## [Your goal]
Give back exactly the stretch of data below from the line holding "s.cop := rfl" through the line holding "s.cack := rfl", both ends included, and leave the remaining lines out.

────────

@[simp] theorem State.setBitv_mode (s : State) (l : Level) : (s.setBitv l).mode = s.mode := rfl
@[simp] theorem State.setBitv_cfgValid (s : State) (l : Level) : (s.setBitv l).cfgValid = s.cfgValid := rfl
@[simp] theorem State.setBitv_speed (s : State) (l : Level) : (s.setBitv l).speed = s.speed := rfl
@[simp] theorem State.setBitv_low (s : State) (l : Level) : (s.setBitv l).low = s.low := rfl
@[simp] theorem State.setBitv_high (s : State) (l : Level) : (s.setBitv l).high = s.high := rfl
@[simp] theorem State.setBitv_tvalid (s : State) (l : Level) : (s.setBitv l).tvalid = s.tvalid := rfl
@[simp] theorem State.setBitv_taddr (s : State) (l : Level) : (s.setBitv l).taddr = s.taddr := rfl
@[simp] theorem State.setBitv_tfsm (s : State) (l : Level) : (s.setBitv l).tfsm = s.tfsm := rfl
@[simp] theorem State.setBitv_sclOut (s : State) (l : Level) : (s.setBitv l).sclOut = s.sclOut := rfl
@[simp] theorem State.setBitv_sdaOut (s : State) (l : Level) : (s.setBitv l).sdaOut = s.sdaOut := rfl
@[simp] theorem State.setBitv_busy (s : State) (l : Level) : (s.setBitv l).busy = s.busy := rfl
@[simp] theorem State.setBitv_cop (s : State) (l : Level) : (s.setBitv l).cop = s.cop := rfl
@[simp] theorem State.setBitv_result (s : State) (l : Level) : (s.setBitv l).result = s.result := rfl
@[simp] theorem State.setBitv_xaddr (s : State) (l : Level) : (s.setBitv l).xaddr = s.xaddr := rfl
@[simp] theorem State.setBitv_xsegs (s : State) (l : Level) : (s.setBitv l).xsegs = s.xsegs := rfl
@[simp] theorem State.setBitv_cpos (s : State) (l : Level) : (s.setBitv l).cpos = s.cpos := rfl
@[simp] theorem State.setBitv_csr (s : State) (l : Level) : (s.setBitv l).csr = s.csr := rfl
@[simp] theorem State.setBitv_cack (s : State) (l : Level) : (s.setBitv l).cack = s.cack := rfl
@[simp] theorem State.setBitv_cabort (s : State) (l : Level) : (s.setBitv l).cabort = s.cabort := rfl
@[simp] theorem State.setBitv_tpos (s : State) (l : Level) : (s.setBitv l).tpos = s.tpos := rfl
@[simp] theorem State.setBitv_tsr (s : State) (l : Level) : (s.setBitv l).tsr = s.tsr := rfl
@[simp] theorem State.setBitv_tdir (s : State) (l : Level) : (s.setBitv l).tdir = s.tdir := rfl
@[simp] theorem State.setBitv_tfirst (s : State) (l : Level) : (s.setBitv l).tfirst = s.tfirst := rfl
@[simp] theorem State.setBitv_edgePend (s : State) (l : Level) : (s.setBitv l).edgePend = s.edgePend := rfl
@[simp] theorem State.setBitv_handlerPend (s : State) (l : Level) : (s.setBitv l).handlerPend = s.handlerPend := rfl
@[simp] theorem State.setBitv_terr (s : State) (l : Level) : (s.setBitv l).terr = s.terr := rfl
@[simp] theorem State.setBitv_tlast (s : State) (l : Level) : (s.setBitv l).tlast = s.tlast := rfl
@[simp] theorem State.setBitv_mem (s : State) (l : Level) : (s.setBitv l).mem = s.mem := rfl
@[simp] theorem State.setBitv_got (s : State) (l : Level) : (s.setBitv l).got = s.got := rfl
@[simp] theorem State.setBitv_det (s : State) (l : Level) : (s.setBitv l).det = s.det := rfl
@[simp] theorem State.setBitv_ans (s : State) (l : Level) : (s.setBitv l).ans = s.ans := rfl
@[simp] theorem State.setBitv_peerScl (s : State) (l : Level) : (s.setBitv l).peerScl = s.peerScl := rfl
@[simp] theorem State.setBitv_peerSda (s : State) (l : Level) : (s.setBitv l).peerSda = s.peerSda := rfl
@[simp] theorem State.setBitv_ppos (s : State) (l : Level) : (s.setBitv l).ppos = s.ppos := rfl
@[simp] theorem State.setBitv_port (s : State) (l : Level) : (s.setBitv l).port = s.port := rfl
@[simp] theorem State.setBitv_responses (s : State) (l : Level) : (s.setBitv l).responses = s.responses := rfl
@[simp] theorem State.setBitv_statusOut (s : State) (l : Level) : (s.setBitv l).statusOut = s.statusOut := rfl
@[simp] theorem State.setBitv_calls (s : State) (l : Level) : (s.setBitv l).calls = s.calls := rfl
@[simp] theorem State.setBitv_inputs (s : State) (l : Level) : (s.setBitv l).inputs = s.inputs := rfl
@[simp] theorem State.setBitv_answers (s : State) (l : Level) : (s.setBitv l).answers = s.answers := rfl
@[simp] theorem State.setBitv_tick (s : State) (l : Level) : (s.setBitv l).tick = s.tick := rfl
@[simp] theorem State.setBitv_busOpen (s : State) (l : Level) : (s.setBitv l).busOpen = s.busOpen := rfl
@[simp] theorem State.setBitv_lastCond (s : State) (l : Level) : (s.setBitv l).lastCond = s.lastCond := rfl
@[simp] theorem State.setBitv_unsanctioned (s : State) (l : Level) : (s.setBitv l).unsanctioned = s.unsanctioned := rfl
@[simp] theorem State.setBitv_elapsed (s : State) (l : Level) : (s.setBitv l).elapsed = s.elapsed := rfl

────────

## [Task output]
@[simp] theorem State.setBitv_cop (s : State) (l : Level) : (s.setBitv l).cop = s.cop := rfl
@[simp] theorem State.setBitv_result (s : State) (l : Level) : (s.setBitv l).result = s.result := rfl
@[simp] theorem State.setBitv_xaddr (s : State) (l : Level) : (s.setBitv l).xaddr = s.xaddr := rfl
@[simp] theorem State.setBitv_xsegs (s : State) (l : Level) : (s.setBitv l).xsegs = s.xsegs := rfl
@[simp] theorem State.setBitv_cpos (s : State) (l : Level) : (s.setBitv l).cpos = s.cpos := rfl
@[simp] theorem State.setBitv_csr (s : State) (l : Level) : (s.setBitv l).csr = s.csr := rfl
@[simp] theorem State.setBitv_cack (s : State) (l : Level) : (s.setBitv l).cack = s.cack := rfl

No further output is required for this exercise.